Newman and 38 of his followers issued an open letter (August 1974) in which they announced they were leaving the NCLC and forming the IWP. The latter, they proclaimed, would be the true vanguard party that would lead the supposedly impending (within months) revolution of the working class against Rockefeller fascism.
In 1975, the IWP was joined by four Trotskyists who had previously constituted themselves as the Class Unity Faction within the Workers World Party but had been forced out as a result of their opposition to the WWP leadership's supposed reformism.
The Trotskyists and a handful of disillusioned former CFCers then split away in 1976 to form the short-lived "Communist Cadre" organization.
Later that year, Newman announced the IWP was being abolished so that he and his associates could concentrate on community organizing. But a Manhattan newspaper, Heights and Valley News, published quotes in 1977 from IWP internal bulletins indicating that the party still existed as an underground formation.

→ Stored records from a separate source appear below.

-- ==== Sys2Proof/Tests/Slice0.lean ====
section
/-! SUPPORT. Tests/Slice0.lean: the model's own tests, on values of spec/95_test_vectors.md and of the worked examples in
the rules, and, for every statement of Certificates/Slice0/Obligations.lean with hypotheses, a named theorem that shows
states and operands which meet them, at the boundaries of their ranges. -/

namespace Sys2Proof.Tests
open Sys2Proof.Machine

/-! ### Small states -/

/-- The reference configuration with sixteen limbs of memory. -/
def small : Config := { Config.reference with memLimbs := 16 }

/-- The largest limb, `M` of spec/95_test_vectors.md. -/
def M : Limb := 0xFFFFFFFFFFFFFFFF

/-- A block right after reset with operand registers set and limbs stored from index 0 on. -/
def st (rp ap bp na nb sc : Limb) (cells : List Limb := []) (c : Config := small) : State :=
  { State.resetOf c with
    rp := rp, ap := ap, bp := bp, na := na, nb := nb, sc := sc, mem := Memory.writeList [] 0 cells }

/-- The same block with `alloc_ok` refusing the command `i` on the operands that stand in its registers. -/
def refusing (i : Instr) (s : State) : State := { s with cfg := { s.cfg with allocDenied := [s.allocRequest i] } }

/-- A block whose host has actions pending. -/
def pending (acts : List HostAction) (s : State := State.resetOf small) : State := { s with host := acts }

/-- What a test looks at: `n` limbs from index `p` on, `RET`, `ERR`. -/
def seen (o : Host.Outcome State Fault Refusal) (p n : Nat) : Option (List (Option Limb) × Limb × Limb) :=
  match o with
  | .next t => some ((List.range n).map fun i => t.mem.read (p + i), t.ret, t.err)
  | _ => none

/-- `ERR` after a command. -/
def errOf (o : Host.Outcome State Fault Refusal) : Option Limb :=
  match o with
  | .next t => some t.err
  | _ => none

/-! ### Decoding (R75, R77, R79, T50) -/

theorem test_decode_each_unit :
    decode 0x0000000000000001 = .ok .addN ∧ decode 0x000000000000000B = .ok .divrem1 ∧
    decode 0x0000000000000010 = .ok .mulBasecase ∧ decode 0x0000000000000021 = .ok .sqrKaratsuba ∧
    decode 0x0000000000000030 = .ok .mulNtt ∧ decode 0x0000000000000041 = .ok .sqr ∧
    decode 0x0000000000000050 = .ok .divQr := by decide

theorem test_decode_illegal :
    decode 0 = .error .unassignedOpcode ∧ decode 0x0C = .error .unassignedOpcode ∧
    decode 0xFF = .error .unassignedOpcode ∧ decode 0x101 = .error .reservedBits ∧
    decode 0x8000000000000001 = .error .reservedBits := by decide

theorem test_decode_table_word :
    decodeTableWord 64 0x0A = some .cmp ∧ decodeTableWord 64 0x0F = none := by decide

/-! ### WellFormed: every check refuses something -/

theorem smoke_words :
    wordWellFormed 0x50 = true ∧ reservedBitsZero 0x101 = false ∧ opcodeAssigned 0x0C = false ∧
    wordWellFormed 0x101 = false ∧ wordWellFormed 0x0C = false ∧ Instr.all.all Instr.wellFormed = true := by decide

theorem smoke_thresholds :
    Config.thresholdsOk { small with kThreshold := 15 } = false ∧
    Config.thresholdsOk { small with kThreshold := 65 } = false ∧
    Config.thresholdsOk { small with nThreshold := 32 } = false ∧
    Config.thresholdsOk { small with nThreshold := 2 ^ 64 } = false ∧
    Config.thresholdsOk { small with kThreshold := 64, nThreshold := 65 } = true := by decide

theorem smoke_memLimbs :
    Config.memLimbsOk { small with memLimbs := 0 } = false ∧
    Config.memLimbsOk { small with memLimbs := 2 ^ 61 + 1 } = false ∧
    Config.memLimbsOk { small with memLimbs := 1 } = true := by decide

theorem smoke_primes :
    Config.primesOk { small with primes := [754974721, 880803841] } = false ∧
    Config.primesOk { small with primes := [754974721, 754974721, 2013265921] } = false ∧
    Config.primesOk { small with primes := [754974721, 880803841, 2 ^ 32 + 1] } = false ∧
    Config.primesOk { small with primes := [1, 754974721, 880803841] } = false ∧
    Config.primesOk small = true := by decide

theorem smoke_nMax :
    Config.nMaxOk { small with primes := [754974721, 880803841, 998244353 + 2] } = false ∧
    Config.nMaxOk { small with view := .v64, nMaxV64 := 7 } = false := by decide +kernel

theorem smoke_product : Config.productOk { small with primes := [754974721, 880803841, 5] } = false := by decide

/-! ### One step of each command -/

-- R102, T10; T20: in place
theorem test_addN_carry :
    seen (exec .addN (st 4 0 2 2 0 0 [M, M, 1, 0])) 4 2 = some ([some 0, some 0], 1, 0) := by decide
theorem test_addN_inPlace :
    seen (exec .addN (st 0 0 2 2 0 0 [M, 0, 1, 0])) 0 2 = some ([some 0, some 1], 0, 0) := by decide

-- R104, T11, T13
theorem test_subN : seen (exec .subN (st 4 0 2 2 0 0 [5, 7, 6, 2])) 4 2 = some ([some M, some 4], 0, 0) := by decide
theorem test_subN_borrow :
    seen (exec .subN (st 6 3 0 3 0 0 [M, M, M, 1, 0, 0])) 6 3 = some ([some 2, some 0, some 0], 1, 0) := by decide

-- R106, T14
theorem test_add1 : seen (exec .add1 (st 4 0 0 2 0 2 [M, 1])) 4 2 = some ([some 1, some 2], 0, 0) := by decide
theorem test_add1_empty : seen (exec .add1 (st M M 0 0 0 7)) 0 1 = some ([none], 7, 0) := by decide

-- R108, T14
theorem test_sub1 : seen (exec .sub1 (st 4 0 0 2 0 1 [0, 1])) 4 2 = some ([some M, some 0], 0, 0) := by decide
theorem test_sub1_borrow :
    seen (exec .sub1 (st 4 0 0 1 0 5 [3])) 4 1 = some ([some 0xFFFFFFFFFFFFFFFE], 1, 0) := by decide

-- R110, T15; T20: aliased
theorem test_mul1 :
    seen (exec .mul1 (st 4 0 0 2 0 0x1000000000000001 [0x123456789ABCDEF0, 0x0FEDCBA987654321])) 4 2
      = some ([some 0x123456789ABCDEF0, some 0x2111111111111110], 0x00FEDCBA98765432, 0) := by decide
theorem test_mul1_alias :
    errOf (exec .mul1 (st 0 0 0 1 0 3 [7])) = some 7 ∧ errOf (exec .mul1 (st 0 0 0 0 0 3 [7])) = some 0 := by decide

-- R112, T16
theorem test_addmul1 :
    seen (exec .addmul1 (st 0 2 0 2 0 5 [1, 2, 3, 4])) 0 2 = some ([some 0x10, some 0x16], 0, 0) := by decide
theorem test_addmul1_largest :
    seen (exec .addmul1 (st 0 2 0 2 0 M [M, M, M, M])) 0 2 = some ([some 0, some M], M, 0) := by decide

-- R114, T16
theorem test_submul1 :
    seen (exec .submul1 (st 0 2 0 2 0 5 [100, 50, 3, 4])) 0 2 = some ([some 0x55, some 0x1E], 0, 0) := by decide
theorem test_submul1_borrow :
    seen (exec .submul1 (st 0 2 0 2 0 M [0, 0, M, M])) 0 2 = some ([some M, some 0], M, 0) := by decide

-- R117, T17; T52: BadOperand before AddressRange
theorem test_lshift :
    seen (exec .lshift (st 4 0 0 2 0 63 [0x8000000000000001, 0xC000000000000003])) 4 2
      = some ([some 0x8000000000000000, some 0xC000000000000000], 0x6000000000000001, 0) := by decide
theorem test_lshift_priority : errOf (exec .lshift (st M 0 0 2 0 64)) = some 6 := by decide

-- R119, T17
theorem test_rshift :
    seen (exec .rshift (st 4 0 0 2 0 4 [0x8000000000000001, 0xC000000000000003])) 4 2
      = some ([some 0x3800000000000000, some 0x0C00000000000000], 0x1000000000000000, 0) := by decide
theorem test_rshift_by_zero : seen (exec .rshift (st 4 0 0 1 0 0 [M])) 4 1 = some ([some M], 0, 0) := by decide

-- R124, T11, T18
theorem test_cmp_less : seen (exec .cmp (st 0 0 2 2 0 0 [M, 1, 0, 2])) 0 4
    = some ([some M, some 1, some 0, some 2], M, 0) := by decide
theorem test_cmp_greater : seen (exec .cmp (st 0 0 2 2 0 0 [5, 9, 4, 9])) 0 0 = some ([], 1, 0) := by decide

-- R126, T19; T52: AliasViolation before DivisionByZero
theorem test_divrem1 :
    seen (exec .divrem1 (st 4 0 0 3 0 10 [0, 0, 1])) 4 3
      = some ([some 0x9999999999999999, some 0x1999999999999999, some 0], 6, 0) := by decide
theorem test_divrem1_zero :
    errOf (exec .divrem1 (st 4 0 0 0 0 0)) = some 2 ∧ errOf (exec .divrem1 (st 0 0 0 1 0 0 [7])) = some 7 := by decide

-- R131, T26
theorem test_mulBasecase :
    seen (exec .mulBasecase (st 4 0 2 2 2 0 [M, 1, 2, M])) 4 4
      = some ([some 0xFFFFFFFFFFFFFFFE, some 4, some 0xFFFFFFFFFFFFFFFD, some 1], 0, 0) := by decide
theorem test_mulBasecase_zero_length :
    seen (exec .mulBasecase (st 4 0 2 2 0 0 [5, 6])) 4 2 = some ([some 0, some 0], 0, 0) := by decide

-- R134, T27
theorem test_sqrBasecase :
    seen (exec .sqrBasecase (st 4 0 0 2 0 0 [0x123456789ABCDEF0, 0x0FEDCBA987654321])) 4 4
      = some ([some 0xA5E20890F2A52100, some 0x45B917FBFEB9C6BC, some 0xCF22E06E3293F8C5,
          some 0x00FDBAC097C8DC5A], 0, 0) := by decide

-- R141, T32; R142, T31: 33 limbs, split 17, 16, 18
theorem test_mulKaratsuba :
    seen (exec .mulKaratsuba (st 4 0 2 2 0 0 [2, 3, 4, 5])) 4 4
      = some ([some 8, some 22, some 15, some 0], 0, 0) := by decide
theorem test_kara_33 :
    let r := kara 32 33 ((List.range 33).map fun i => BitVec.ofNat 64 (i + 1))
      ((List.range 33).map fun i => BitVec.ofNat 64 (2 * i + 1)) 33
    r.take 8 = [1, 5, 14, 30, 55, 91, 140, 204] ∧ r[32]? = some 12529 ∧ r[33]? = some 13584 ∧
      r[64]? = some 2145 ∧ r[65]? = some 0 := by decide +kernel

-- R150; T30, T38: 64 limbs, all M
theorem test_sqrKaratsuba :
    seen (exec .sqrKaratsuba (st 4 0 0 1 0 0 [0x100000000])) 4 2 = some ([some 0, some 1], 0, 0) := by decide
theorem test_karaSqr_64 :
    karaSqr 32 64 (List.replicate 64 M) 64
      = 1 :: List.replicate 63 0 ++ 0xFFFFFFFFFFFFFFFE :: List.replicate 63 M := by decide +kernel

-- R160, T62, and P5: the tables that become present
theorem test_mulNtt :
    seen (exec .mulNtt (st 4 0 0 1 1 0 [M])) 4 2 = some ([some 1, some 0xFFFFFFFFFFFFFFFE], 0, 0) := by decide +kernel
theorem test_mulNtt_tables : nttTables small 2 = [(1, 64), (2, 64), (3, 64)] := by decide +kernel

-- R177, P5
theorem test_sqrNtt :
    seen (exec .sqrNtt (st 4 0 0 1 0 0 [M])) 4 2 = some ([some 1, some 0xFFFFFFFFFFFFFFFE], 0, 0) := by decide +kernel

-- R210, T3; R216: a small threshold reaches the blocks (the spec's least is 16; the rule is the same)
theorem test_mul :
    seen (exec .mul (st 4 0 1 1 2 0 [0xAB54A98CEB1F0AD2, 0x5AA54D38E5267EEA, 5])) 4 3
      = some ([some 0x127989C1A6DF3FF4, some 0x9551B49BF4F8A3A2, some 3], 0, 0) := by decide
theorem test_dispatch_blocks :
    dispatch { small with kThreshold := 2 } 7 [1, 2, 3, 4, 5] 5 [M, 1] 2 true
      = basecase [1, 2, 3, 4, 5] 5 [M, 1] 2 := by decide +kernel

-- R218, T38
theorem test_sqr : seen (exec .sqr (st 4 0 0 1 0 0 [3])) 4 2 = some ([some 9, some 0], 0, 0) := by decide

-- R230, T7; R231, T46
theorem test_divQr :
    seen (exec .divQr (st 8 0 4 3 2 0 [0, 0, 1, 9, 1, 1])) 0 10
      = some ([some 1, some 0, some 0, some 9, some 1, some 1, none, none, some M, some 0], 0, 0) := by decide
theorem test_divQr_errors :
    errOf (exec .divQr (st 8 0 4 1 2 0)) = some 6 ∧ errOf (exec .divQr (st 8 0 16 2 1 0)) = some 8 ∧
    errOf (exec .divQr (st 0 0 4 2 1 0)) = some 7 ∧ errOf (exec .divQr (st M 0 4 2 0 0)) = some 2 ∧
    errOf (exec .divQr (st 8 0 4 2 2 0 [1, 2, 3, 4, 5, 0])) = some 6 := by decide

/-! ### The engine's parts (T60 to T62) and the divider's (T44, T45) -/

theorem test_selectSize :
    [0, 1, 64, 65, 129, 193, 257, 4096, 4097, 16777216, 20971521].map small.selectSize
      = [64, 64, 64, 128, 192, 256, 320, 4096, 5120, 20971520, 25165824] := by decide +kernel

theorem test_roots :
    [small.root 1 64, small.root 2 64, small.root 3 64] = [508199684, 547743738, 1721589904] ∧
    [(small.twiddle 1 64).nInv, (small.twiddle 2 64).nInv, (small.twiddle 3 64).nInv]
      = [743178241, 867041281, 1981808641] := by decide +kernel

theorem test_garner :
    garner [(754974721, 172619001), (880803841, 484701829), (2013265921, 1270594512)]
      = 0x1FFFFFFFC00000002 := by decide +kernel

theorem test_carryPropagate :
    carryPropagate (2 ^ 32) [0xFFFFFFFE00000001, 0x1FFFFFFFC00000002, 0xFFFFFFFE00000001, 0] 0
      = [1, 0, 0xFFFFFFFE, 0xFFFFFFFF] := by decide

theorem test_divide_addBack :
    knuthDivide [0, 0, M, 1] [2, 0xFFFFFFFFFFFFFFFE, 3]
      = ([0x7FFFFFFFFFFFFFFF, 0], [2, 0xFFFFFFFFFFFFFFFD, 3]) := by decide +kernel

theorem test_divide_capped :
    knuthDivide [0x8000000000000000, 1, 1, 3] [0x8000000000000001, 0x8000000000000000, 1]
      = ([M, 1], [1, 0x8000000000000000, 1]) := by decide +kernel

/-! ### Steps -/

theorem test_step_illegal_word :
    errOf (step (pending [.wr 0 0x101])) = some 5 ∧ errOf (step (pending [.wr 0 0x0C])) = some 5 := by decide

theorem test_withFetchWord : errOf (step (State.reset.withFetchWord 64 0x0B)) = some 2 := by decide

theorem test_idWord : idWord small = 0x0000000001032040 := by decide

[edit] Ideas and Practices
The IWP considered itself a revolutionary organization.
[edit] After the 1970s
Newman and his followers created an array of public organizations of which the most important were the New Alliance Party (NAP), an electoral party, which at its 1979 inception considered itself "pro-socialist" but also had a broader issue-oriented appeal; the All Stars Talent Show Network, a national youth program which staged talent competitions; and the Castillo Center, a theater and arts facility in Manhattan that would later merge with All Stars (more on All Stars below).
The NAP reached out to individuals and organizations interested in multiculturalism and empowerment. It ran candidates, organized forums and published a weekly newspaper. In 1988 the New Alliance Party fielded Lenora Fulani for President, organizing a national drive that resulted in her becoming the first woman and the first African American to be on the ballot in all 50 states.